Every line below that has "command" in it should be copied.

(Saved data entries)
↓↓↓

-- ==== Sys2Proof/Tests/Slice0.lean ====
section
/-!
SUPPORT. Tests/Slice0.lean: the worked values of the spec, one ill-formed command for each check of WellFormed, and for every
statement with hypotheses a state and operands that meet them.
-/

namespace Slice0Tests

set_option linter.unusedVariables false
set_option Elab.async false

open Sys2Proof Sys2Proof.Machine

/-! ## Worked values of the spec -/

/-- R42: the CRC of "123456789" is 0x29B1. -/
theorem test_header_crc : headerCrc (natToBits 72 0x313233343536373839) = 0x29B1 := by decide +kernel

/-- R46: LC3 lane B in frame 0x000001234567 has seed 0x62DCBA98, and the first four bits are 1, 1, 1 and 0. -/
theorem test_scramble_seed : scrambleSeed 3 1 0x000001234567 = 0x62DCBA98 ∧
    scrambleBits [false, false, false, false] 0x62DCBA98 = [true, true, true, false] := by decide +kernel

/-- R82, R84: the two worked envelope headers. -/
theorem test_envelope_headers : envCheckOk 0xFFFF000000001B24 = true ∧ envCheckOk 0x01231773400A08A6 = true := by decide +kernel

/-- R160: the worked map entry has a right check and its fields; an entry of zeros fails. -/
theorem test_map_entry : mapCrcOk 0x009538800320A226 = true ∧ entryAlloc 0x009538800320A226 = 0x25 ∧
    entryStart 0x009538800320A226 = 20000 ∧ entryLen 0x009538800320A226 = 200 ∧ mapCrcOk 0 = false := by decide +kernel

/-- R299: the buckets of station 02:1A:2B:3C:4D:5E in domain 100. -/
theorem test_mac_buckets : hash0 State.reset.dev (macKey 100 0x021A2B3C4D5E) = 22602 ∧
    hash1 State.reset.dev (macKey 100 0x021A2B3C4D5E) = 73593 := by decide +kernel

/-- R448: the worked managed address at a granularity of 4 KiB, rank 2 of stack 2, block 953,621, byte 0x890. -/
theorem test_interleave : interleave .az9616 12 0x1234567890 = (4 * 2 + 2, 953621, 0x890) := by decide +kernel

/-- No row of the table has bits, so no word spells a command. -/
theorem test_no_word_spells : decodeTableWord 0 0 = none ∧ decodeTableWord 8 0xFF = none := by decide

/-! ## One ill-formed command for each check -/

theorem test_ill_sighting_outside_the_frame : Instr.wf (.lineFrameReceived ⟨10, 0, .a, [⟨1328125, 0, 0⟩], 0, 0, []⟩) = false := by decide +kernel

theorem test_ill_codeword_number : Instr.wf (.lineFrameReceived ⟨10, 0, .a, [], 0, 0, [⟨2441, List.replicate 544 0⟩]⟩) = false := by decide +kernel

theorem test_ill_codeword_length : Instr.wf (.lineFrameReceived ⟨10, 0, .a, [], 0, 0, [⟨0, []⟩]⟩) = false := by decide +kernel

theorem test_ill_management_channels : Instr.wf (.frameBoundary 10 ⟨[], [0, 0, 0, 0, 0], []⟩) = false := by decide +kernel

theorem test_ill_highway_count : Instr.wf (.frameBoundary 10 ⟨[], [], List.replicate 5 (List.replicate 128 0)⟩) = false := by decide +kernel

theorem test_ill_highway_slots : Instr.wf (.frameBoundary 10 ⟨[], [], [[0]]⟩) = false := by decide +kernel

theorem test_ill_envelope_length : Instr.wf (.envelopeReceived ⟨10, 0, .a, 0, 0, false, false, [0]⟩) = false := by decide +kernel

theorem test_ill_tap_position : Instr.wf (.fsFrameStart ⟨10, 0, .a, 0, 1328125, 0, 0, []⟩) = false := by decide +kernel

theorem test_ill_tap_map : Instr.wf (.fsFrameStart ⟨10, 0, .a, 0, 0, 0, 0, List.replicate 1025 none⟩) = false := by decide +kernel

theorem test_ill_message_of_burstProfile : Instr.wf (.burstProfile ⟨10, 0, 100, 0xFFFE, []⟩) = false := by decide +kernel

theorem test_ill_message_of_assignTerminal : Instr.wf (.assignTerminal ⟨10, 0, 100, 0xFFFE, []⟩) = false := by decide +kernel

theorem test_ill_message_of_rangingRequest : Instr.wf (.rangingRequest ⟨10, 0, 100, 0xFFFE, []⟩) = false := by decide +kernel

theorem test_ill_message_of_rangingTime : Instr.wf (.rangingTime ⟨10, 0, 100, 0xFFFE, []⟩) = false := by decide +kernel

theorem test_ill_message_of_deactivate : Instr.wf (.deactivate ⟨10, 0, 100, 0xFFFE, []⟩) = false := by decide +kernel

theorem test_ill_message_of_disable : Instr.wf (.disable ⟨10, 0, 100, 0xFFFE, []⟩) = false := by decide +kernel

theorem test_ill_message_of_enable : Instr.wf (.enable ⟨10, 0, 100, 0xFFFE, []⟩) = false := by decide +kernel

theorem test_ill_message_of_keyControlSwitch : Instr.wf (.keyControlSwitch ⟨10, 0, 100, 0xFFFE, []⟩) = false := by decide +kernel

theorem test_ill_message_of_keyControlReport : Instr.wf (.keyControlReport ⟨10, 0, 100, 0xFFFE, []⟩) = false := by decide +kernel

theorem test_ill_message_of_timeOfDay : Instr.wf (.timeOfDay ⟨10, 0, 100, 0xFFFE, []⟩) = false := by decide +kernel

theorem test_ill_message_of_sleepAllow : Instr.wf (.sleepAllow ⟨10, 0, 100, 0xFFFE, []⟩) = false := by decide +kernel

theorem test_ill_message_of_protectionControl : Instr.wf (.protectionControl ⟨10, 0, 100, 0xFFFE, []⟩) = false := by decide +kernel

theorem test_ill_empty_frame : Instr.wf (.macFrameReceived ⟨10, 0, [], false, 0, 0, 0, false⟩) = false := by decide +kernel

theorem test_ill_buffer_of_macInsert : Instr.wf (.macInsert ⟨10, false, 0x10000000000, 0, 0, 9, List.replicate 256 0, [], []⟩) = false := by decide +kernel

theorem test_ill_op_of_macInsert : Instr.wf (.macInsert ⟨10, false, 0x20000000000, 0, 0, 9, [], [], []⟩) = false := by decide +kernel

theorem test_ill_buffer_of_macDelete : Instr.wf (.macDelete ⟨10, false, 0x20000000000, 0, 0, 9, List.replicate 256 0, [], []⟩) = false := by decide +kernel

theorem test_ill_op_of_macDelete : Instr.wf (.macDelete ⟨10, false, 0x30000000000, 0, 0, 9, [], [], []⟩) = false := by decide +kernel

theorem test_ill_buffer_of_macFind : Instr.wf (.macFind ⟨10, false, 0x30000000000, 0, 0, 9, List.replicate 256 0, [], []⟩) = false := by decide +kernel

theorem test_ill_op_of_macFind : Instr.wf (.macFind ⟨10, false, 0x40000000000, 0, 0, 9, [], [], []⟩) = false := by decide +kernel

theorem test_ill_buffer_of_macLock : Instr.wf (.macLock ⟨10, false, 0x40000000000, 0, 0, 9, List.replicate 256 0, [], []⟩) = false := by decide +kernel

theorem test_ill_op_of_macLock : Instr.wf (.macLock ⟨10, false, 0x50000000000, 0, 0, 9, [], [], []⟩) = false := by decide +kernel

theorem test_ill_buffer_of_macWrite : Instr.wf (.macWrite ⟨10, false, 0x50000000000, 0, 0, 9, List.replicate 256 0, [], []⟩) = false := by decide +kernel

theorem test_ill_op_of_macWrite : Instr.wf (.macWrite ⟨10, false, 0x60000000000, 0, 0, 9, [], [], []⟩) = false := by decide +kernel

theorem test_ill_buffer_of_macRead : Instr.wf (.macRead ⟨10, false, 0x60000000000, 0, 0, 9, List.replicate 256 0, [], []⟩) = false := by decide +kernel

theorem test_ill_op_of_macRead : Instr.wf (.macRead ⟨10, false, 0x70000000000, 0, 0, 9, [], [], []⟩) = false := by decide +kernel

theorem test_ill_buffer_of_trieWrite : Instr.wf (.trieWrite ⟨10, false, 0x70000000000, 0, 0, 9, List.replicate 256 0, [], []⟩) = false := by decide +kernel

theorem test_ill_op_of_trieWrite : Instr.wf (.trieWrite ⟨10, false, 0x80000000000, 0, 0, 9, [], [], []⟩) = false := by decide +kernel

theorem test_ill_buffer_of_trieRead : Instr.wf (.trieRead ⟨10, false, 0x80000000000, 0, 0, 9, List.replicate 256 0, [], []⟩) = false := by decide +kernel

theorem test_ill_op_of_trieRead : Instr.wf (.trieRead ⟨10, false, 0x90000000000, 0, 0, 9, [], [], []⟩) = false := by decide +kernel

theorem test_ill_buffer_of_unknownOp : Instr.wf (.unknownOp ⟨10, false, 0x90000000000, 0, 0, 9, List.replicate 256 0, [], []⟩) = false := by decide +kernel

theorem test_ill_op_of_unknownOp : Instr.wf (.unknownOp ⟨10, false, 0x80000000000, 0, 0, 9, [], [], []⟩) = false := by decide +kernel

theorem test_ill_error_block : Instr.wf (.memoryErrorDetected ⟨10, .correctable, 0, 0, 0, 2097152, 0, .cxl⟩) = false := by decide +kernel

theorem test_ill_window_read_of_nothing : Instr.wf (.cxlMemAccess 0 (.read 0)) = false := by decide +kernel

theorem test_ill_window_read_beyond_a_line : Instr.wf (.cxlMemAccess 0 (.read 65)) = false := by decide +kernel

theorem test_ill_window_line : Instr.wf (.cxlMemAccess 0 (.writeLine [])) = false := by decide +kernel

theorem test_ill_window_part : Instr.wf (.cxlMemAccess 0 (.writePart 64 [0])) = false := by decide +kernel

theorem test_ill_link_width : Instr.wf (.linkTrained 10 ⟨true, 3, 5⟩) = false := by decide +kernel

theorem test_ill_link_speed_zero : Instr.wf (.linkTrained 10 ⟨true, 8, 0⟩) = false := by decide +kernel

theorem test_ill_link_speed : Instr.wf (.linkTrained 10 ⟨true, 8, 6⟩) = false := by decide +kernel

theorem test_ill_transmit_length : Instr.wf (.hostTransmit ⟨10, 0, 0, 0, 0, 0, some [0]⟩) = false := by decide +kernel

theorem test_ill_register_size : Instr.wf (.registerWrite (.bar0 ⟨10, true, 0, 0, 0⟩)) = false := by decide +kernel

theorem test_ill_register_offset : Instr.wf (.registerWrite (.bar0 ⟨10, true, 33554432, 8, 0⟩)) = false := by decide +kernel
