-- ==== Sys2Proof/Machine/Regs.lean ====
section
/-!
DEFINITION. The register map: for every page kind of Table 3.1 (R62) the registers of its chapter, with the access
masks and the Reset column of the register tables (R5 to R9), the last implemented offset (R63), the assigned bits of
PG_FORCE and PG_INJ (R74, R75) and the LAST of each table (R71). Written from the register tables of spec/.
-/
namespace Sys2Proof.Machine

/-- One register word: which bits have which access type of Table 0.2, its reset value, and the wide group it
belongs to (R3): `base` is the offset of the group's lowest word, `n` how many words it has. -/
structure RegInfo where
  off : Nat
  rw : Word := 0
  lk : Word := 0
  w1c : Word := 0
  w1s : Word := 0
  wo : Word := 0
  ro : Word := 0
  reset : Word := 0
  base : Nat := off
  n : Nat := 1
  deriving DecidableEq, Repr

/-- The bits of a register word that some write can change (R8). -/
def RegInfo.writable (r : RegInfo) : Word := r.rw ||| r.lk ||| r.w1c ||| r.w1s ||| r.wo

/-! ### Names of the registers: their offsets on their page -/

abbrev PG_ID : Nat := 0x00
abbrev PG_VER : Nat := 0x01
abbrev PG_STAT : Nat := 0x02
abbrev PG_CTL : Nat := 0x03
abbrev PG_ERR : Nat := 0x04
abbrev PG_FLT : Nat := 0x05
abbrev PG_FORCE : Nat := 0x06
abbrev PG_INJ : Nat := 0x07
abbrev PG_LOCK : Nat := 0x08
abbrev PG_SEQ : Nat := 0x09
abbrev TBL_ADDR : Nat := 0x0A
abbrev TBL_DATA : Nat := 0x0B
abbrev TBL_LAST : Nat := 0x0C
abbrev ID_PART : Nat := 0x10
abbrev ID_STEP : Nat := 0x11
abbrev ID_LOT0 : Nat := 0x12
abbrev ID_LOT1 : Nat := 0x13
abbrev ID_WAFER : Nat := 0x14
abbrev ID_DIEXY : Nat := 0x15
abbrev ID_SITE : Nat := 0x16
abbrev ID_UNIQ0 : Nat := 0x17
abbrev ID_UNIQ1 : Nat := 0x18
abbrev ID_UNIQ2 : Nat := 0x19
abbrev ID_FUSE : Nat := 0x1A
abbrev TOP_STATE : Nat := 0x10
abbrev TOP_CMD : Nat := 0x11
abbrev TOP_CHIPNO : Nat := 0x12
abbrev TOP_BADPG : Nat := 0x13
abbrev TOP_WHO : Nat := 0x14
abbrev LINK_CFG : Nat := 0x10
abbrev LINK_STAT : Nat := 0x11
abbrev LINK_MAC0 : Nat := 0x12
abbrev LINK_MAC1 : Nat := 0x13
abbrev LINK_IP0 : Nat := 0x14
abbrev LINK_IP1 : Nat := 0x15
abbrev LINK_IPOPT : Nat := 0x16
abbrev LINK_CMD : Nat := 0x17
abbrev LINK_RXOK : Nat := 0x18
abbrev LINK_RXFCS : Nat := 0x19
abbrev LINK_RXDROP : Nat := 0x1A
abbrev LINK_TXOK : Nat := 0x1B
abbrev LINK_FECC : Nat := 0x1C
abbrev LINK_FECU : Nat := 0x1D
abbrev ABT_CFG : Nat := 0x10
abbrev ABT_PORT : Nat := 0x11
abbrev ABT_MCBASE0 : Nat := 0x12
abbrev ABT_MCBASE1 : Nat := 0x13
abbrev ABT_MCJOIN : Nat := 0x14
abbrev ABT_INFL : Nat := 0x15
abbrev ABT_SRC : Nat := 0x16
abbrev ABT_CMD : Nat := 0x17
abbrev ABT_BADCRC : Nat := 0x18
abbrev ABT_BADFRM : Nat := 0x19
abbrev ABT_DUP : Nat := 0x1A
abbrev ABT_TWIN : Nat := 0x1B
abbrev ABT_GAPDROP : Nat := 0x1C
abbrev ABT_NOTME : Nat := 0x1D
abbrev PTP_CFG : Nat := 0x10
abbrev PTP_CFG2 : Nat := 0x11
abbrev PTP_STAT : Nat := 0x12
abbrev PTP_OFS0 : Nat := 0x13
abbrev PTP_OFS1 : Nat := 0x14
abbrev PTP_OFS2 : Nat := 0x15
abbrev PTP_RATE : Nat := 0x16
abbrev PTP_MPD : Nat := 0x17
abbrev PTP_ASYM : Nat := 0x18
abbrev PTP_GM0 : Nat := 0x1B
abbrev PTP_GM1 : Nat := 0x1C
abbrev PTP_GM2 : Nat := 0x1D
abbrev PTP_CNT : Nat := 0x1E
abbrev STORE_CFG : Nat := 0x10
abbrev STORE_STAT : Nat := 0x11
abbrev STORE_INJSEL : Nat := 0x12
abbrev STORE_CMD : Nat := 0x13
abbrev DRAM_CFG : Nat := 0x10
abbrev DRAM_STAT : Nat := 0x11
abbrev DRAM_GEOM : Nat := 0x12
abbrev DRAM_SIZE0 : Nat := 0x13
abbrev DRAM_SIZE1 : Nat := 0x14
abbrev DRAM_CMD : Nat := 0x15
abbrev DRAM_LECC : Nat := 0x16
abbrev DRAM_IECC_CE : Nat := 0x17
abbrev DRAM_IECC_UE : Nat := 0x18
abbrev DRAM_RETRY : Nat := 0x19
abbrev DRAM_TRACK : Nat := 0x1A
abbrev REFILL_CFG : Nat := 0x10
abbrev REFILL_CMD : Nat := 0x11
abbrev CONFL_CMD : Nat := 0x10
abbrev CONFL_STAT : Nat := 0x11
abbrev STREAM_CFG : Nat := 0x10
abbrev STREAM_STAT : Nat := 0x11
abbrev STREAM_FLAG : Nat := 0x12
abbrev STREAM_HALT : Nat := 0x13
abbrev STREAM_ERRA0 : Nat := 0x14
abbrev STREAM_ERRA1 : Nat := 0x15
abbrev STREAM_MASK0 : Nat := 0x16
abbrev STREAM_MASK1 : Nat := 0x17
abbrev STREAM_MASK2 : Nat := 0x18
abbrev STREAM_HPOS0 : Nat := 0x19
abbrev STREAM_HPOS1 : Nat := 0x1A
abbrev STREAM_SEG : Nat := 0x1B
abbrev STREAM_SQUASH : Nat := 0x1C
abbrev STREAM_HOLDS : Nat := 0x1D
abbrev STREAM_LATE : Nat := 0x1E
abbrev STREAM_CMD : Nat := 0x1F
abbrev SLIP_CFG : Nat := 0x10
abbrev SLIP_MAXA : Nat := 0x11
abbrev SLIP_MAXB : Nat := 0x12
abbrev SLIP_MAXC : Nat := 0x13
abbrev SLIP_MAXD : Nat := 0x14
abbrev SLIP_CMD : Nat := 0x15
abbrev TBASE_CFG : Nat := 0x10
abbrev TBASE_STAT : Nat := 0x11
abbrev TBASE_CMD : Nat := 0x12
abbrev TBASE_NOW0 : Nat := 0x13
abbrev TBASE_NOW1 : Nat := 0x14
abbrev TBASE_NOW2 : Nat := 0x15
abbrev TBASE_EPOCH0 : Nat := 0x16
abbrev TBASE_EPOCH1 : Nat := 0x17
abbrev TBASE_EPOCH2 : Nat := 0x18
abbrev TBASE_BELLT0 : Nat := 0x19
abbrev TBASE_BELLT1 : Nat := 0x1A
abbrev TBASE_BELLT2 : Nat := 0x1B
abbrev TBASE_BELLCNT : Nat := 0x1C
abbrev SKEW_OFS : Nat := 0x10
abbrev SKEW_TRG : Nat := 0x11
abbrev SKEW_CMD : Nat := 0x12
abbrev SKEW_AT0 : Nat := 0x13
abbrev SKEW_AT1 : Nat := 0x14
abbrev SKEW_AT2 : Nat := 0x15
abbrev SKEW_TX0 : Nat := 0x16
abbrev SKEW_TX1 : Nat := 0x17
abbrev SKEW_TX2 : Nat := 0x18
abbrev SKEW_RX0 : Nat := 0x19
abbrev SKEW_RX1 : Nat := 0x1A
abbrev SKEW_RX2 : Nat := 0x1B
abbrev SKEW_STAT : Nat := 0x1C
abbrev MSE_CFG : Nat := 0x10
abbrev MSE_STAT : Nat := 0x11
abbrev MSE_ACK : Nat := 0x12
abbrev MSE_ABORT : Nat := 0x13
abbrev MSE_QCNT : Nat := 0x14
abbrev MSE_DCNT : Nat := 0x15
abbrev MSE_CNT : Nat := 0x16
abbrev MSE_CMD : Nat := 0x17
abbrev UCODE_STAT : Nat := 0x10
abbrev UCODE_CMD : Nat := 0x11
abbrev UCODE_MEN0 : Nat := 0x12
abbrev UCODE_MEN1 : Nat := 0x13
abbrev UCODE_PID0 : Nat := 0x14
abbrev UCODE_PID1 : Nat := 0x15
abbrev UCODE_ROMSUM : Nat := 0x16
abbrev ACQG_CFG : Nat := 0x10
abbrev ACQG_STAT : Nat := 0x11
abbrev ACQG_XBASE0 : Nat := 0x12
abbrev ACQG_XBASE1 : Nat := 0x13
abbrev ACQG_XLEN0 : Nat := 0x14
abbrev ACQG_XLEN1 : Nat := 0x15
abbrev ACQG_SRBASE : Nat := 0x16
abbrev ACQG_SRSIZE : Nat := 0x17
abbrev ACQG_XUSED0 : Nat := 0x18
abbrev ACQG_XUSED1 : Nat := 0x19
abbrev ACQG_GCMD : Nat := 0x1A
abbrev ACQG_GFLAG : Nat := 0x1B
abbrev ACQG_RECS : Nat := 0x1C
abbrev ACQG_CMD : Nat := 0x1D
abbrev GREEN_STAT : Nat := 0x10
abbrev GREEN_SW : Nat := 0x11
abbrev GREEN_DLY0 : Nat := 0x12
abbrev GREEN_DLY1 : Nat := 0x13
abbrev GREEN_DLY2 : Nat := 0x14
abbrev GREEN_DLY3 : Nat := 0x15
abbrev GREEN_LOOP : Nat := 0x16
abbrev GREEN_CMD : Nat := 0x17
abbrev GUARD_TICKR : Nat := 0x10
abbrev GUARD_TICKP : Nat := 0x11
abbrev GUARD_CHK : Nat := 0x12
abbrev GUARD_SEL : Nat := 0x13
abbrev GUARD_STAT : Nat := 0x14
abbrev GUARD_CMD : Nat := 0x15
abbrev THERM_CFG : Nat := 0x10
abbrev THERM_STAT : Nat := 0x11
abbrev THERM_HOT : Nat := 0x12
abbrev THERM_VALID : Nat := 0x13
abbrev THERM_COMP : Nat := 0x14
abbrev THERM_CMD : Nat := 0x15
abbrev WATCH_CFG : Nat := 0x10
abbrev WATCH_STAT : Nat := 0x11
abbrev WATCH_CLEAR : Nat := 0x12
abbrev WATCH_NREC : Nat := 0x13
abbrev WATCH_NDROP : Nat := 0x14
abbrev WATCH_LOST : Nat := 0x15
abbrev WATCH_HEDGES : Nat := 0x16
abbrev WATCH_CMD : Nat := 0x17
abbrev GLEAN_CFG : Nat := 0x10
abbrev GLEAN_STAT : Nat := 0x11
abbrev GLEAN_SEQ0 : Nat := 0x12
abbrev GLEAN_SEQ1 : Nat := 0x13
abbrev GLEAN_CMD : Nat := 0x14
abbrev GLEAN_AGE : Nat := 0x15
abbrev GLEAN_APPL : Nat := 0x16
abbrev GLEAN_BORROW : Nat := 0x17
abbrev GLEAN_ABORT : Nat := 0x18
abbrev REEVE_FWVER0 : Nat := 0x10
abbrev REEVE_FWVER1 : Nat := 0x11
abbrev REEVE_STAT : Nat := 0x12
abbrev REEVE_RAMERR : Nat := 0x13
abbrev REEVE_UTIL : Nat := 0x14
abbrev REEVE_CMD : Nat := 0x15
abbrev SERM_CFG : Nat := 0x10
abbrev SERM_SELMASK : Nat := 0x11
abbrev SERM_GPIO_OE : Nat := 0x12
abbrev SERM_GPIO_OUT : Nat := 0x13
abbrev SERM_GPIO_IN : Nat := 0x14
abbrev SERM_XCFG : Nat := 0x15
abbrev SERM_TX0 : Nat := 0x16
abbrev SERM_TX1 : Nat := 0x17
abbrev SERM_RX0 : Nat := 0x18
abbrev SERM_RX1 : Nat := 0x19
abbrev SERM_STAT : Nat := 0x1A
abbrev SERM_FWERR : Nat := 0x1B
abbrev SERM_CMD : Nat := 0x1C
abbrev GATE_CFG : Nat := 0x10
abbrev GATE_STAT : Nat := 0x11
abbrev GATE_FRAMES : Nat := 0x12
abbrev GATE_BAD : Nat := 0x13
abbrev GATE_DUP : Nat := 0x14
abbrev GATE_SKIP : Nat := 0x15
abbrev GATE_CMD : Nat := 0x16
abbrev DB_BASE0 : Nat := 0x10
abbrev DB_BASE1 : Nat := 0x11
abbrev DB_SIZE0 : Nat := 0x12
abbrev DB_SIZE1 : Nat := 0x13
abbrev DB_STAT : Nat := 0x14
abbrev DB_LASTREC0 : Nat := 0x15
abbrev DB_LASTREC1 : Nat := 0x16
abbrev DB_SEALED0 : Nat := 0x17
abbrev DB_SEALED1 : Nat := 0x18
abbrev DB_LASTW0 : Nat := 0x19
abbrev DB_LASTW1 : Nat := 0x1A
abbrev DB_REPLAY : Nat := 0x1B
abbrev DB_GROUPS : Nat := 0x1C
abbrev DB_CMD : Nat := 0x1D
abbrev CHEST_STAT : Nat := 0x10
abbrev CHEST_CMD : Nat := 0x11
abbrev CHEST_WIPES : Nat := 0x12
abbrev CHEST_LAST : Nat := 0x13
abbrev LIFE_STATE : Nat := 0x10
abbrev LIFE_CMD : Nat := 0x11
abbrev LIFE_MKEY0 : Nat := 0x12
abbrev LIFE_MKEY1 : Nat := 0x13
abbrev LIFE_MKEY2 : Nat := 0x14
abbrev LIFE_MKEY3 : Nat := 0x15
abbrev LIFE_MKEY4 : Nat := 0x16
abbrev LIFE_MKEY5 : Nat := 0x17
abbrev LIFE_MKEY6 : Nat := 0x18
abbrev LIFE_MKEY7 : Nat := 0x19
abbrev LIFE_MKEY8 : Nat := 0x1A
abbrev LIFE_MKEY9 : Nat := 0x1B
abbrev LIFE_MKEY10 : Nat := 0x1C
abbrev LIFE_SVN : Nat := 0x1D
abbrev UPD_STAT : Nat := 0x10
abbrev UPD_TOTAL0 : Nat := 0x11
abbrev UPD_TOTAL1 : Nat := 0x12
abbrev UPD_RECV0 : Nat := 0x13
abbrev UPD_RECV1 : Nat := 0x14
abbrev UPD_AREAS : Nat := 0x15
abbrev UPD_PVER0 : Nat := 0x16
abbrev UPD_PVER1 : Nat := 0x17
abbrev UPD_CMD : Nat := 0x18
abbrev OCTPE_CFG : Nat := 0x10
abbrev OCTPE_STAT : Nat := 0x11
abbrev OCTPE_CMD : Nat := 0x12
abbrev OCTPE_FLAG : Nat := 0x13
abbrev OCTPE_ADCSEL0 : Nat := 0x14
abbrev OCTPE_ADCSEL1 : Nat := 0x15
abbrev OCTPE_ADCRATE : Nat := 0x16
abbrev OCTPE_PIN0 : Nat := 0x18
abbrev OCTPE_PIN1 : Nat := 0x19
abbrev OCTPE_PIN2 : Nat := 0x1A
abbrev OCTPE_PIN3 : Nat := 0x1B
abbrev OCTPE_PIN4 : Nat := 0x1C
abbrev OCTPE_PIN5 : Nat := 0x1D
abbrev OCTPE_PIN6 : Nat := 0x1E
abbrev OCTPE_PIN7 : Nat := 0x1F
abbrev OCTPE_RAILCFG : Nat := 0x20
abbrev OCTPE_RAILSET : Nat := 0x21
abbrev OCTPE_RAILSTAT : Nat := 0x22
abbrev OCTPE_TONECFG : Nat := 0x23
abbrev OCTPE_TONEAMP : Nat := 0x24
abbrev OCTPE_TONEFTW0 : Nat := 0x25
abbrev OCTPE_TONEFTW1 : Nat := 0x26
abbrev OCTPE_TONEPH : Nat := 0x27
abbrev OCTPE_ADCRES0 : Nat := 0x28
abbrev OCTPE_ADCRES1 : Nat := 0x29
abbrev OCTPE_ADCRES2 : Nat := 0x2A
abbrev OCTPE_ADCRES3 : Nat := 0x2B
abbrev OCTPE_ADCRES4 : Nat := 0x2C
abbrev OCTPE_ADCRES5 : Nat := 0x2D
abbrev OCTPE_ADCRES6 : Nat := 0x2E
abbrev OCTPE_ADCRES7 : Nat := 0x2F
abbrev OCTTM_CUR : Nat := 0x10
abbrev OCTTM_FLAG : Nat := 0x11
abbrev OCTTM_CYC0 : Nat := 0x12
abbrev OCTTM_CYC1 : Nat := 0x13
abbrev OCTTM_TSTART0 : Nat := 0x14
abbrev OCTTM_TSTART1 : Nat := 0x15
abbrev OCTTM_TSTART2 : Nat := 0x16
abbrev ACQ_CFG : Nat := 0x10
abbrev ACQ_NWIN : Nat := 0x11
abbrev ACQ_SEG : Nat := 0x12
abbrev ACQ_DELAY : Nat := 0x13
abbrev ACQ_LEN0 : Nat := 0x14
abbrev ACQ_LEN1 : Nat := 0x15
abbrev ACQ_LEVEL : Nat := 0x16
abbrev ACQ_HYS : Nat := 0x17
abbrev ACQ_DBAND : Nat := 0x18
abbrev ACQ_OPENAT0 : Nat := 0x19
abbrev ACQ_OPENAT1 : Nat := 0x1A
abbrev ACQ_OPENAT2 : Nat := 0x1B
abbrev ACQ_RBASE : Nat := 0x1C
abbrev ACQ_RSIZE : Nat := 0x1D
abbrev ACQ_STAT : Nat := 0x1E
abbrev ACQ_FLAG : Nat := 0x1F
abbrev ACQ_RUSED : Nat := 0x20
abbrev ACQ_CMD : Nat := 0x21
abbrev SITE_CFG : Nat := 0x10
abbrev SITE_OCT0 : Nat := 0x11
abbrev SITE_OCT1 : Nat := 0x12
abbrev SITE_STAT : Nat := 0x13
abbrev SITE_FLAG : Nat := 0x14
abbrev SITE_POS0 : Nat := 0x15
abbrev SITE_POS1 : Nat := 0x16
abbrev SITE_SLIP : Nat := 0x17
abbrev SITE_SUBPTR : Nat := 0x18
abbrev SITE_FAILS : Nat := 0x19
abbrev SITE_IDLES : Nat := 0x1A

↑↑↑

◆ **TASK RESPONSE**
SUPPORT. Tests/Slice0.lean: the worked values of the spec, one ill-formed command for each check of WellFormed, and for every
/-- No row of the table has bits, so no word spells a command. -/
/-! ## One ill-formed command for each check -/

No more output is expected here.